━━━ Dataset records

/-! ### One attempt -/

/-- Everything one RUN_STEP that completes does to the state `s` under the configuration `c`: its outcome is `o`. -/
structure Attempted (s : State) (c : RunConfig) (o : AttemptOutcome) (t : State) : Prop where
  result : t.result = some (.attempt o)
  events : t.events = s.events ++ [.attempt o]
  valid : t.valid = s.valid + if counterOf o = some .valid then 1 else 0
  headerMismatches : t.headerMismatches = s.headerMismatches + if counterOf o = some .headerMismatches then 1 else 0
  checksumFailures : t.checksumFailures = s.checksumFailures + if counterOf o = some .checksumFailures then 1 else 0
  timeouts : t.timeouts = s.timeouts + if counterOf o = some .timeouts then 1 else 0
  sink : t.sink = s.sink ++ (sampleOf (.attempt o)).toList
  failedRead : o = .transportFailure → t.cursor = s.cursor ∧ t.input = s.input
  shortRead : o = .timeout → ∃ n, n < 4 ∧ t.cursor = s.cursor + n ∧ t.input = s.input.drop n
  fullRead : o ≠ .transportFailure → o ≠ .timeout → t.cursor = s.cursor + 4 ∧ t.input = s.input.drop 4
  window : (o = .transportFailure ∨ o = .timeout) → t.frame = none
  sample : ∀ x, o = .valid x → ∃ f, streamTake 4 s = frameBytes f ∧ t.frame = some f ∧ f.b0 = Config.header ∧
    crcOf s.params.crcTable [f.b0, f.b1, f.b2] = f.b3 ∧ x.rawCode = rawCode f ∧ x.classification = classify (rawCode f) ∧
    x.capturedAt = if c.timestamps then some t.clockNow else none
  clock : s.clockNow ≤ t.clockNow
  params : t.params = s.params
  acc : t.acc = s.acc
  syncState : t.syncState = s.syncState
  phase : t.phase = s.phase
  stopReason : t.stopReason = s.stopReason
  cancel : t.cancel = s.cancel
  runConfig : t.runConfig = s.runConfig
  channelOpen : t.channelOpen = s.channelOpen
  sourceEnds : t.sourceEnds = s.sourceEnds
  output : t.output = s.output
  program : t.program = s.program
  requests : t.requests = s.requests
  engineReq : t.engineReq = s.engineReq
  writeDraws : t.writeDraws = s.writeDraws
  cancelInputs : t.cancelInputs = s.cancelInputs

/-- What the timestamp draw leaves (spec/43_pipeline.md R174). -/
theorem stamp_cases (enabled : Bool) (s : State) :
    (enabled = true ∧ stamp enabled s = (some (tickClock s).clockNow, tickClock s)) ∨
    (enabled = false ∧ stamp enabled s = (none, s)) := by
  cases enabled
  · exact .inr ⟨rfl, rfl⟩
  · exact .inl ⟨rfl, rfl⟩

/-- The state between the read and the decode of a full window. -/
def windowRead (c : RunConfig) (f : ByteFrame) (s : State) : State :=
  (stamp c.timestamps { consume 4 (afterReadDraw s) with frame := some f }).2

/-- The timestamp drawn after a full read, if any. -/
def windowTime (c : RunConfig) (f : ByteFrame) (s : State) : Option Nat :=
  (stamp c.timestamps { consume 4 (afterReadDraw s) with frame := some f }).1

/-- The sample a window that passes both checks gives (spec/43_pipeline.md R171). -/
def windowSample (c : RunConfig) (f : ByteFrame) (s : State) : Sample :=
  { rawCode := rawCode f, classification := classify (rawCode f), capturedAt := windowTime c f s }

/-- The fields a full read and the timestamp draw change, and no other (spec/43_pipeline.md R171, R174). -/
theorem windowRead_eq (c : RunConfig) (f : ByteFrame) (s : State) :
    (c.timestamps = true ∧ windowTime c f s = some (s.clockNow + clockDraw (afterReadDraw s)) ∧
      windowRead c f s = tickClock { consume 4 (afterReadDraw s) with frame := some f }) ∨
    (c.timestamps = false ∧ windowTime c f s = none ∧
      windowRead c f s = { consume 4 (afterReadDraw s) with frame := some f }) := by
  unfold windowRead windowTime
  rcases stamp_cases c.timestamps { consume 4 (afterReadDraw s) with frame := some f } with ⟨hs, h⟩ | ⟨hs, h⟩
  · refine .inl ⟨hs, ?_, by rw [h]⟩
    rw [h, tickClock_clockNow]
    simp [clockDraw]
  · exact .inr ⟨hs, by rw [h], by rw [h]⟩

theorem windowRead_frame (c : RunConfig) (f : ByteFrame) (s : State) : (windowRead c f s).frame = some f := by
  rcases windowRead_eq c f s with ⟨_, _, h⟩ | ⟨_, _, h⟩
  · rw [h, tickClock_frame]
  · rw [h]

theorem windowRead_params (c : RunConfig) (f : ByteFrame) (s : State) : (windowRead c f s).params = s.params := by
  rcases windowRead_eq c f s with ⟨_, _, h⟩ | ⟨_, _, h⟩
  · rw [h, tickClock_params]; simp
  · rw [h]; simp

/-- An attempt whose read was full is the decode of its window. -/
theorem attempt_full {s : State} {c : RunConfig} {k : Nat} {f : ByteFrame} (h : readDraw s = .bytes k)
    (hb : streamTake (min k 4) s = frameBytes f) :
    attempt c s = match decodeFrame s.params.crcTable f with
      | .err .headerMismatch => endAttempt .headerMismatch (windowRead c f s)
      | .err .checksumFailed => endAttempt .checksumFailed (windowRead c f s)
      | .ok _ => endAttempt (.valid (windowSample c f s)) (sinkEmit (windowSample c f s) (windowRead c f s)) := by
  unfold attempt
  rw [pullFrame_full h hb]
  show decodeAttempt (windowTime c f s) (windowRead c f s) = _
  unfold decodeAttempt
  rw [frameRead_of (windowRead_frame c f s), windowRead_params]
  rcases decodeFrame_cases s.params.crcTable f with ⟨_, hd⟩ | ⟨_, _, hd⟩ | ⟨_, _, hd⟩ <;> (rw [hd]; try rfl)

theorem attempt_failed {s : State} {c : RunConfig} (h : readDraw s = .fail) :
    attempt c s = endAttempt .transportFailure { afterReadDraw s with frame := none } := by
  unfold attempt
  rw [pullFrame_failed h]

theorem attempt_short {s : State} {c : RunConfig} {k : Nat} (h : readDraw s = .bytes k)
    (hn : (streamTake (min k 4) s).length < 4) :
    attempt c s = endAttempt .timeout
      { consume (streamTake (min k 4) s).length (afterReadDraw s) with frame := none } := by
  unfold attempt
  rw [pullFrame_short h hn]

theorem execRunStep_eq_next {s t : State} (h : execRunStep s = .next t) :
    isPermutation s.params.crcTable = true ∧ s.phase = .running ∧ s.channelOpen = true ∧
      ∃ c, s.runConfig = some c ∧ attempt c s = .next t := by
  obtain ⟨hp, h⟩ := needTable_eq_next.mp h
  obtain ⟨hr, h⟩ := needPhase_eq_next.mp h
  obtain ⟨ho, h⟩ := needChannel_eq_next.mp h
  exact ⟨hp, hr, ho, configRead_eq_next.mp h⟩

theorem execRunStep_of {s : State} {c : RunConfig} (hp : isPermutation s.params.crcTable = true)
    (hr : s.phase = .running) (ho : s.channelOpen = true) (hc : s.runConfig = some c) :
    execRunStep s = attempt c s := by
  unfold execRunStep
  rw [needTable_of hp, needPhase_of hr, needChannel_of ho, configRead_of hc]

/-- A full window rejected by a check. -/
theorem attempted_of_rejected {s t : State} {c : RunConfig} {f : ByteFrame} {o : AttemptOutcome}
    (ho : o = .headerMismatch ∨ o = .checksumFailed) (h : endAttempt o (windowRead c f s) = .next t) :
    Attempted s c o t := by
  rw [endAttempt_eq_next h]
  rcases windowRead_eq c f s with ⟨_, _, hw⟩ | ⟨_, _, hw⟩ <;> rw [hw] <;>
    rcases ho with rfl | rfl <;> constructor <;> simp [countOutcome, counterOf, sampleOf]

/-- A read that gave four bytes took the next four of the stream. -/
theorem streamTake_four {s : State} {k : Nat} {f : ByteFrame} (h : streamTake (min k 4) s = frameBytes f) :
    streamTake 4 s = frameBytes f := by
  have hk : min k 4 = 4 := by
    have hl := streamTake_length_le (min k 4) s
    rw [h, frameBytes_length] at hl
    omega
  rwa [hk] at h

/-- A full window that passes both checks. -/
theorem attempted_of_valid {s t : State} {c : RunConfig} {f : ByteFrame} (hb : streamTake 4 s = frameBytes f) (h0 : f.b0 = Config.header)
    (h3 : crcOf s.params.crcTable [f.b0, f.b1, f.b2] = f.b3)
    (h : endAttempt (.valid (windowSample c f s)) (sinkEmit (windowSample c f s) (windowRead c f s)) = .next t) :
    Attempted s c (.valid (windowSample c f s)) t := by
  rw [endAttempt_eq_next h]
  rcases windowRead_eq c f s with ⟨hc, ht, hw⟩ | ⟨hc, ht, hw⟩ <;> unfold windowSample <;> rw [hw, ht] <;>
    constructor <;> simp [countOutcome, counterOf, sampleOf, clockDraw, hc]
  · exact ⟨hb, h0, h3⟩
  · exact ⟨hb, h0, h3⟩

/-- RUN_STEP, when it completes, is one attempt with one outcome. -/
theorem execRunStep_attempted {s t : State} (h : execRunStep s = .next t) :
    ∃ c o, s.runConfig = some c ∧ Attempted s c o t := by
  obtain ⟨_, _, _, c, hc, ha⟩ := execRunStep_eq_next h
  rcases pullFrame_cases s with ⟨hd, _⟩ | ⟨k, n, hd, hl, hn, _⟩ | ⟨k, f, hd, hb, _⟩
  · rw [attempt_failed hd] at ha
    refine ⟨c, .transportFailure, hc, ?_⟩
    rw [endAttempt_eq_next ha]
    constructor <;> simp [countOutcome, counterOf, sampleOf]
  · rw [attempt_short hd (by omega)] at ha
    refine ⟨c, .timeout, hc, ?_⟩
    rw [endAttempt_eq_next ha]
    constructor <;> simp [countOutcome, counterOf, sampleOf]
    omega
  · rw [attempt_full hd hb] at ha
    rcases decodeFrame_cases s.params.crcTable f with ⟨_, hf⟩ | ⟨_, _, hf⟩ | ⟨h0, h3, hf⟩ <;> rw [hf] at ha
    · exact ⟨c, _, hc, attempted_of_rejected (.inl rfl) ha⟩
    · exact ⟨c, _, hc, attempted_of_rejected (.inr rfl) ha⟩
    · exact ⟨c, _, hc, attempted_of_valid (streamTake_four hb) h0 h3 ha⟩

/-! ### One operation -/

theorem execInitMode_eq_next {mode : Mode} {s t : State} (h : execInitMode mode s = .next t) :
    s.phase = .reset ∧ s.channelOpen = true ∧
      ((writeDraw s = .ok ∧
        t = { afterWriteDraw s with
              output := s.output ++ frameBytes (modeCommand mode s.params)
              events := s.events ++ [.write (frameBytes (modeCommand mode s.params)) .ok]
              phase := .ready
              result := some (.init (.ok ())) }) ∨
       (∃ sent, writeDraw s = .fail sent ∧
        t = { afterWriteDraw s with
              output := s.output ++ (frameBytes (modeCommand mode s.params)).take (min sent 3)
              events := s.events ++ [.write (frameBytes (modeCommand mode s.params)) .fail, .close]
              stopReason := .initFailed
              channelOpen := false
              phase := .stopped
              result := some (.init (.err .writeFailed)) })) := by
  obtain ⟨_, h⟩ := needTable_eq_next.mp h
  obtain ⟨hr, h⟩ := needPhase_eq_next.mp h
  obtain ⟨ho, h⟩ := needChannel_eq_next.mp h
  refine ⟨hr, ho, ?_⟩
  cases hw : writeDraw s with
  | ok =>
    refine .inl ⟨rfl, ?_⟩
    simp only [sendCommand, chanWrite, hw] at h
    rw [finish_eq_next.mp h]
    simp [logEvent]
  | fail sent =>
    refine .inr ⟨sent, rfl, ?_⟩
    simp only [sendCommand, chanWrite, hw] at h
    obtain ⟨_, ht⟩ := stopWith_eq_next.mp h
    rw [ht]
    simp [logEvent]

theorem execRun_eq_next {budget : Option Nat} {ts : Bool} {resync : ResyncMode} {s t : State}
    (h : execRun budget ts resync s = .next t) :
    resync = .wholeFrameDiscard ∧ s.phase = .ready ∧ s.channelOpen = true ∧ t = startRun budget ts s := by
  obtain ⟨_, h⟩ := needTable_eq_next.mp h
  cases resync with
  | headerHunt => cases h
  | wholeFrameDiscard =>
    obtain ⟨hr, h⟩ := needPhase_eq_next.mp h
    obtain ⟨ho, h⟩ := needChannel_eq_next.mp h
    cases h
    exact ⟨rfl, hr, ho, rfl⟩

/-- The four pure operations and what they leave (spec/60_exceptions.md R227, spec/40_crc8.md R102). -/
theorem pure_eq_next {i : Instr} {s t : State} (hi : i.issuer = .caller) (h : exec i s = .next t)
    (hr : ∀ b ts m, i ≠ .run b ts m) (hm : ∀ m, i ≠ .initMode m) :
    t = { s with acc := t.acc, result := t.result } ∧ (t.acc = s.acc ∨ t.acc = none) := by
  cases i with
  | crcStep acc b =>
    obtain ⟨_, h⟩ := needTable_eq_next.mp h
    rw [finish_eq_next.mp h]; simp
  | crcCompute data len =>
    obtain ⟨hp, _⟩ := needTable_eq_next.mp h
    by_cases hl : len ≤ data.length
    · change execCrcCompute data len s = .next t at h
      rw [execCrcCompute_of hp hl] at h
      cases h; simp
    · change execCrcCompute data len s = .next t at h
      unfold execCrcCompute at h
      rw [needTable_of hp, if_pos (by omega)] at h
      cases h
  | decode b0 b1 b2 b3 =>
    obtain ⟨_, h⟩ := needTable_eq_next.mp h
    rw [finish_eq_next.mp h]; simp
  | classify code =>
    obtain ⟨_, h⟩ := needTable_eq_next.mp h
    rw [finish_eq_next.mp h]; simp
  | nextFrame => cases hi
  | runStep => cases hi
  | run b ts m => exact absurd rfl (hr b ts m)
  | initMode m => exact absurd rfl (hm m)
  | close => cases hi

/-! ### The loop and the step -/

/-- The between-frame check, when it completes (spec/43_pipeline.md R172). -/
theorem betweenFrames_eq_next {s t : State} (h : betweenFrames s = .next t) :
    ∃ c, s.runConfig = some c ∧
      ((budgetMet c.budget s.valid = true ∧ s.channelOpen = true ∧
        t = { s with stopReason := .budgetReached, channelOpen := false, events := s.events ++ [.close],
                     phase := .stopped, result := some (.run (summary s) .budgetReached) }) ∨
       (budgetMet c.budget s.valid = false ∧ s.cancel = true ∧ s.channelOpen = true ∧
        t = { s with stopReason := .cancelled, channelOpen := false, events := s.events ++ [.close],
                     phase := .stopped, result := some (.run (summary s) .cancelled) }) ∨
       (budgetMet c.budget s.valid = false ∧ s.cancel = false ∧ t = issueRunStep s)) := by
  obtain ⟨c, hc, h⟩ := configRead_eq_next.mp h
  refine ⟨c, hc, ?_⟩
  split at h
  · next hb =>
    obtain ⟨ho, ht⟩ := stopWith_eq_next.mp h
    exact .inl ⟨hb, ho, ht⟩
  · next hb =>
    split at h
    · next hl =>
      obtain ⟨ho, ht⟩ := stopWith_eq_next.mp h
      exact .inr (.inl ⟨by simpa using hb, hl, ho, ht⟩)
    · next hl =>
      cases h
      exact .inr (.inr ⟨by simpa using hb, by simpa using hl, rfl⟩)

/-- What RUN does after RUN_STEP, when it completes (spec/43_pipeline.md R170). -/
theorem afterAttempt_eq_next {s t : State} (h : afterAttempt s = .next t) :
    (s.result = some (.attempt .transportFailure) ∧ s.channelOpen = true ∧
      t = { s with stopReason := .transportFailure, channelOpen := false, events := s.events ++ [.close],
                   phase := .stopped, result := some (.run (summary s) .transportFailure) }) ∨
    (s.result ≠ some (.attempt .transportFailure) ∧ t = s) := by
  unfold afterAttempt at h
  split at h
  · next hr =>
    obtain ⟨ho, ht⟩ := stopWith_eq_next.mp h
    exact .inl ⟨hr, ho, ht⟩
  · next hr =>
    cases h
    exact .inr ⟨fun he => hr he, rfl⟩

theorem fetch_running {s : State} (he : s.engineReq = []) (hp : s.phase = .running) : fetch s = .check := by
  unfold fetch
  rw [he, hp]

theorem fetch_waiting {s : State} (he : s.engineReq = []) (hp : s.phase ≠ .running) : fetch s = fetchCaller s := by
  unfold fetch
  rw [he]
  cases h : s.phase <;> first | rfl | exact absurd h hp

━━━━━━

Task instructions. Could you retype exactly the lines above, starting at the line that contains "absurd rfl (hm m)" and ending at the line that contains "(summary s) .budgetReached)", and nothing more?

Result.
  | initMode m => exact absurd rfl (hm m)
  | close => cases hi

/-! ### The loop and the step -/

/-- The between-frame check, when it completes (spec/43_pipeline.md R172). -/
theorem betweenFrames_eq_next {s t : State} (h : betweenFrames s = .next t) :
    ∃ c, s.runConfig = some c ∧
      ((budgetMet c.budget s.valid = true ∧ s.channelOpen = true ∧
        t = { s with stopReason := .budgetReached, channelOpen := false, events := s.events ++ [.close],
                     phase := .stopped, result := some (.run (summary s) .budgetReached) }) ∨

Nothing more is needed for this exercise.